* Activity:
Check each line of the entries below for the word "carveEnd", and copy the lines that have it.

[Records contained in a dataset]
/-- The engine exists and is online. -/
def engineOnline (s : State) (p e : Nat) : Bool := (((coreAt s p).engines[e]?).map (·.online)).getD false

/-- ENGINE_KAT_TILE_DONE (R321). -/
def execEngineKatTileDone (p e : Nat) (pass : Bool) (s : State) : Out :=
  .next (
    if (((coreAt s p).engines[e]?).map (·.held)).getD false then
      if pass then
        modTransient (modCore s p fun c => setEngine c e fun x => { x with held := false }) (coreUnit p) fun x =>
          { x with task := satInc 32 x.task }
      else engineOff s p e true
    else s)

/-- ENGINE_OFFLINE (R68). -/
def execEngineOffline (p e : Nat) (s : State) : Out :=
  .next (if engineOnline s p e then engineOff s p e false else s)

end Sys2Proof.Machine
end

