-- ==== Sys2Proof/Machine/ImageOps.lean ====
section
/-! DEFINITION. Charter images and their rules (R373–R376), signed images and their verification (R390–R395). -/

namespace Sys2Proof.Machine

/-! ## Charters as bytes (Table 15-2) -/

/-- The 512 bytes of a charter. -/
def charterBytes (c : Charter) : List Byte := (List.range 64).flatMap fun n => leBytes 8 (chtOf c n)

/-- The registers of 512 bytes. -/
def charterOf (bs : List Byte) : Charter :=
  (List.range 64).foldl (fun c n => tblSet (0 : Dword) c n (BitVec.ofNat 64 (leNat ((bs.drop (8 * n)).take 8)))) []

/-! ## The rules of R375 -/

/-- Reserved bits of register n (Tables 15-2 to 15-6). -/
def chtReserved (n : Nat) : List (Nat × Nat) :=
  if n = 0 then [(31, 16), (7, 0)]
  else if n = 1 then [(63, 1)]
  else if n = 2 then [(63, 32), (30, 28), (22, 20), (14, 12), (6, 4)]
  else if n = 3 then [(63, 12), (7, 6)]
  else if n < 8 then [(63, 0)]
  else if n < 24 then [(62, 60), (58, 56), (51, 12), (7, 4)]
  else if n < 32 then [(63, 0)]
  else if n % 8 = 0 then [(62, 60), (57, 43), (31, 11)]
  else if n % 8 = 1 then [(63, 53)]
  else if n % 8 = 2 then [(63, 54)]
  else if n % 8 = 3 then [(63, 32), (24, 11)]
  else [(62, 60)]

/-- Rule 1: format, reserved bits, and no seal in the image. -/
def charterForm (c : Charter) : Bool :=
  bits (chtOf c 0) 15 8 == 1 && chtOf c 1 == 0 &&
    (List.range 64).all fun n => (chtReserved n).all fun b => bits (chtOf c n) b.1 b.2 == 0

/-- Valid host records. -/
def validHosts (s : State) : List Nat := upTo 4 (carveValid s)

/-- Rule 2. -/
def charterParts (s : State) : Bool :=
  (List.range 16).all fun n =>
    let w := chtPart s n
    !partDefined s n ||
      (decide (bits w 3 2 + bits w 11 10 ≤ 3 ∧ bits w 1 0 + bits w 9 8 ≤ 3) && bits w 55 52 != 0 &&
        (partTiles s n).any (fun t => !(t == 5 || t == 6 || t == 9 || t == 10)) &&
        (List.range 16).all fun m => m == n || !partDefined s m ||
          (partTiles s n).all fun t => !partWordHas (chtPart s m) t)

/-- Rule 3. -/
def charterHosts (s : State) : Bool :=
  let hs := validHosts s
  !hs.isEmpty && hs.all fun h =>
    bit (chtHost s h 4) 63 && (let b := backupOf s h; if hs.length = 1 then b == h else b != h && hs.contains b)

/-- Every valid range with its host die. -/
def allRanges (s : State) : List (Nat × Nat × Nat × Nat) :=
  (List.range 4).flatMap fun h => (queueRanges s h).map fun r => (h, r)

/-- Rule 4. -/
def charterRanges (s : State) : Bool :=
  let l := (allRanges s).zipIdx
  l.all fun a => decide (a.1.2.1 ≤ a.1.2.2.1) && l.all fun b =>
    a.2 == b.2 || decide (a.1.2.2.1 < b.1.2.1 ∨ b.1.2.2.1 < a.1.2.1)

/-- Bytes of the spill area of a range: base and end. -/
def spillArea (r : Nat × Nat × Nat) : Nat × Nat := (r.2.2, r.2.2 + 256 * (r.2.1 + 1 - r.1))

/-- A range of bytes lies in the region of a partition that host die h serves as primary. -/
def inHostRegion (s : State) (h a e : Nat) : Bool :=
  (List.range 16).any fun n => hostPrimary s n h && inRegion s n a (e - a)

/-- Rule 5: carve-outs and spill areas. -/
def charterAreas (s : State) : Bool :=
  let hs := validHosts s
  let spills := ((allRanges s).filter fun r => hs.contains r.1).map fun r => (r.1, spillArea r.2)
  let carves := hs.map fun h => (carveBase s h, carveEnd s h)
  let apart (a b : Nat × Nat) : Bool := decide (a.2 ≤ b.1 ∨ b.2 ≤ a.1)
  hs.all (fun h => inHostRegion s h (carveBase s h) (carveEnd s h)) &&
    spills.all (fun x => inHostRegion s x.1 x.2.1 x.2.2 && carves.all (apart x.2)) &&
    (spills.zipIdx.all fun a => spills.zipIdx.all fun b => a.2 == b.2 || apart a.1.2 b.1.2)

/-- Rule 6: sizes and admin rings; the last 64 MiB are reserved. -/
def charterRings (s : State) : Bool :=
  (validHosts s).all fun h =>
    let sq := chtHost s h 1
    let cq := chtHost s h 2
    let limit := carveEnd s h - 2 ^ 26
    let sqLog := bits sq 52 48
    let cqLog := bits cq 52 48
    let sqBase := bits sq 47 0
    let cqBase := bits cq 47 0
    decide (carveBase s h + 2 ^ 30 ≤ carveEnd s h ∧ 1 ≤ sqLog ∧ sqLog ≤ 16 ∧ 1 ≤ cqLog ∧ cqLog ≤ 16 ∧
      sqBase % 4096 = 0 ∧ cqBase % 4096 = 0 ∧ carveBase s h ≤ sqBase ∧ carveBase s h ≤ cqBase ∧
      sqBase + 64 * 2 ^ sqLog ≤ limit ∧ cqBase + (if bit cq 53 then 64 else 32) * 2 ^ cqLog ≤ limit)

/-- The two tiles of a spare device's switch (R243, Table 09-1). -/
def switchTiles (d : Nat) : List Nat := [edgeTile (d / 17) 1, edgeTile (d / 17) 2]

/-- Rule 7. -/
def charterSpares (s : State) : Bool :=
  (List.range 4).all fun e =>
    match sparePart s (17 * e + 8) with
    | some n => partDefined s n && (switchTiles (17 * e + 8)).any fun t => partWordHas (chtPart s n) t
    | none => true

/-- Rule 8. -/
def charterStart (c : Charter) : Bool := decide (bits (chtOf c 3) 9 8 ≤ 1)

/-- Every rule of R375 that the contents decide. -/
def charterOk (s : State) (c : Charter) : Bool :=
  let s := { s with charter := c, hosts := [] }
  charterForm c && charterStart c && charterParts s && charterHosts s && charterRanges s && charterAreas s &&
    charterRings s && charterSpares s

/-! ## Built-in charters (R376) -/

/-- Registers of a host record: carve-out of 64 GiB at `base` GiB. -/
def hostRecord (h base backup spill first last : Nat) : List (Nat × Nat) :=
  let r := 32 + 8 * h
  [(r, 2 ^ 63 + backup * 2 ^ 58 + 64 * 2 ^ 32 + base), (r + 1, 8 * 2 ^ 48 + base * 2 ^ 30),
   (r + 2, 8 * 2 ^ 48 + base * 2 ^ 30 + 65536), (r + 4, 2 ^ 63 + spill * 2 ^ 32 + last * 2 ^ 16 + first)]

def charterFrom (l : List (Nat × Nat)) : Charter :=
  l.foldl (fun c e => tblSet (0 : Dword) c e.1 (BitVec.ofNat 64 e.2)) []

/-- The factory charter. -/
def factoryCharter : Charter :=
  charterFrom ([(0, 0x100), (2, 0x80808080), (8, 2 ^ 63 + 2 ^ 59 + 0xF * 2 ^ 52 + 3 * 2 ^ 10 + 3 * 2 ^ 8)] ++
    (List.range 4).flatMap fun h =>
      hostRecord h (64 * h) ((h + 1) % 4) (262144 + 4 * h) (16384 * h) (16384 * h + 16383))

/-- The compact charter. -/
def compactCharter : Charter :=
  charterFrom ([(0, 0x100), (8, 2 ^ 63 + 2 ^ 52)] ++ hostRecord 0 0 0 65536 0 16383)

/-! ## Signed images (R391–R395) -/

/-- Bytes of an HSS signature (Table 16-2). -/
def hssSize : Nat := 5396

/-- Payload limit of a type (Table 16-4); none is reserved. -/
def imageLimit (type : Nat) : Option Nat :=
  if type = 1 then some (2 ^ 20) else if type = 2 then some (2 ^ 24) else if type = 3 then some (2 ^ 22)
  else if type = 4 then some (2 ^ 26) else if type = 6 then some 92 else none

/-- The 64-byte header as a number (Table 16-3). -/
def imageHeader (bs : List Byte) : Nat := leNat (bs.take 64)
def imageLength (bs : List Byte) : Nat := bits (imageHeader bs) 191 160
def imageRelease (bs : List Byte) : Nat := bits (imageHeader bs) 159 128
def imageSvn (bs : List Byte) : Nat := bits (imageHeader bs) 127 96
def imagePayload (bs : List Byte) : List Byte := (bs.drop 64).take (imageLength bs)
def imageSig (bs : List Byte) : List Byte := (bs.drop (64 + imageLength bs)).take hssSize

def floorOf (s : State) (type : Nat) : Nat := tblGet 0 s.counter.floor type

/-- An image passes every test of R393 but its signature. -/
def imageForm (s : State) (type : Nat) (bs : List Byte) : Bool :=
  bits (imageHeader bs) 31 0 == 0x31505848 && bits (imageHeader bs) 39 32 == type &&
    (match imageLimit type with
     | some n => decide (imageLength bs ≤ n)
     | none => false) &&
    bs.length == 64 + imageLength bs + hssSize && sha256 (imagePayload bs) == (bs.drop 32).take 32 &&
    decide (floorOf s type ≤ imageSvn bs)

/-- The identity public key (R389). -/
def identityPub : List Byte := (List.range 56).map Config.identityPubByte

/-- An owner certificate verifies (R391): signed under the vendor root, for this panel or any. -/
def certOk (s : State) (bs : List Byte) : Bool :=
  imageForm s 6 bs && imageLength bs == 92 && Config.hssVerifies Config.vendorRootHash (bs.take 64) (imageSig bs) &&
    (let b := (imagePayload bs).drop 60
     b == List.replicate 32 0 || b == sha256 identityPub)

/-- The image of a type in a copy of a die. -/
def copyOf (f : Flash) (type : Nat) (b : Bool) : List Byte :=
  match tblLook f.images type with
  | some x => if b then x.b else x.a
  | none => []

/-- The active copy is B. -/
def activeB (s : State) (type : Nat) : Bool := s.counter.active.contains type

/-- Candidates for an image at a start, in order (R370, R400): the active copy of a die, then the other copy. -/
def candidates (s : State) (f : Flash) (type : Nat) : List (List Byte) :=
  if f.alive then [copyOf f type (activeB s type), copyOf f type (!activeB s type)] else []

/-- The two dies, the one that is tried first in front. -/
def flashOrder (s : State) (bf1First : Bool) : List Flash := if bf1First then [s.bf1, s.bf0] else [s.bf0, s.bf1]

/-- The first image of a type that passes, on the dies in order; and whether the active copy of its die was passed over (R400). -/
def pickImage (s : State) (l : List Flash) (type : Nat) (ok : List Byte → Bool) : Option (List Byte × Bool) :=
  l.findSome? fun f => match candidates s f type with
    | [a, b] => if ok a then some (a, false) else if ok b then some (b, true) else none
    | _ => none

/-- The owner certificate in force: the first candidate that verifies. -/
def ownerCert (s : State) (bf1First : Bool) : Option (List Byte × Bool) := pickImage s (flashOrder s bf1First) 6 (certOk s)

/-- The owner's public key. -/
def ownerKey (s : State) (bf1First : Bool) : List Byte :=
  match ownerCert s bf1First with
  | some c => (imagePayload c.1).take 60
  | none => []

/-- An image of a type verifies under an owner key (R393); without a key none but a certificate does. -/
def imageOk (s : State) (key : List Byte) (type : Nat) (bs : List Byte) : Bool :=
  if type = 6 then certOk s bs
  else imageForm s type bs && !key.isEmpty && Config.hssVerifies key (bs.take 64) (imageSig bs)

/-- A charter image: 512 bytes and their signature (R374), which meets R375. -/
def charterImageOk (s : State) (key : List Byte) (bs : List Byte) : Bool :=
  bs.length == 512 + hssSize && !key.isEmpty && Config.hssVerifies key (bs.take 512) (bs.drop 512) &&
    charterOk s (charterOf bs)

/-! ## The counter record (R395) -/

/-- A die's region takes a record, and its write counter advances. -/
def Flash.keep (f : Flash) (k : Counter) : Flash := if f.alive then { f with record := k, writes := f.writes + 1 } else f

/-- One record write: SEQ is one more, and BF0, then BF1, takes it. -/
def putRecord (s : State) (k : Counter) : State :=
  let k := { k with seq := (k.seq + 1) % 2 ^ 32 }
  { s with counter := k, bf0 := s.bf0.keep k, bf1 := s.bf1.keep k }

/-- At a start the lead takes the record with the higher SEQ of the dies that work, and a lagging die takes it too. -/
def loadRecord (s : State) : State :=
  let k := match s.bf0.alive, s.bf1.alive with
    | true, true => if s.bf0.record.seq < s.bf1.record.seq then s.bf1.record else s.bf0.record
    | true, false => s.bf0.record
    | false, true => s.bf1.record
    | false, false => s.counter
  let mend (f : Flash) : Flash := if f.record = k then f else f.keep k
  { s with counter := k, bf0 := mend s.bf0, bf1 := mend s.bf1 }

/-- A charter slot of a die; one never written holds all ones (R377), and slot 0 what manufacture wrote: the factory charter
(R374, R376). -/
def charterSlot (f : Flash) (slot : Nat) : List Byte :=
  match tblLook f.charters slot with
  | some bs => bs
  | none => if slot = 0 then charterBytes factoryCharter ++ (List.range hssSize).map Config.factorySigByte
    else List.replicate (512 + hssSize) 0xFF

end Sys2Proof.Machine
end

* Final answer:
  let carves := hs.map fun h => (carveBase s h, carveEnd s h)
  hs.all (fun h => inHostRegion s h (carveBase s h) (carveEnd s h)) &&
    let limit := carveEnd s h - 2 ^ 26
    decide (carveBase s h + 2 ^ 30 ≤ carveEnd s h ∧ 1 ≤ sqLog ∧ sqLog ≤ 16 ∧ 1 ≤ cqLog ∧ cqLog ≤ 16 ∧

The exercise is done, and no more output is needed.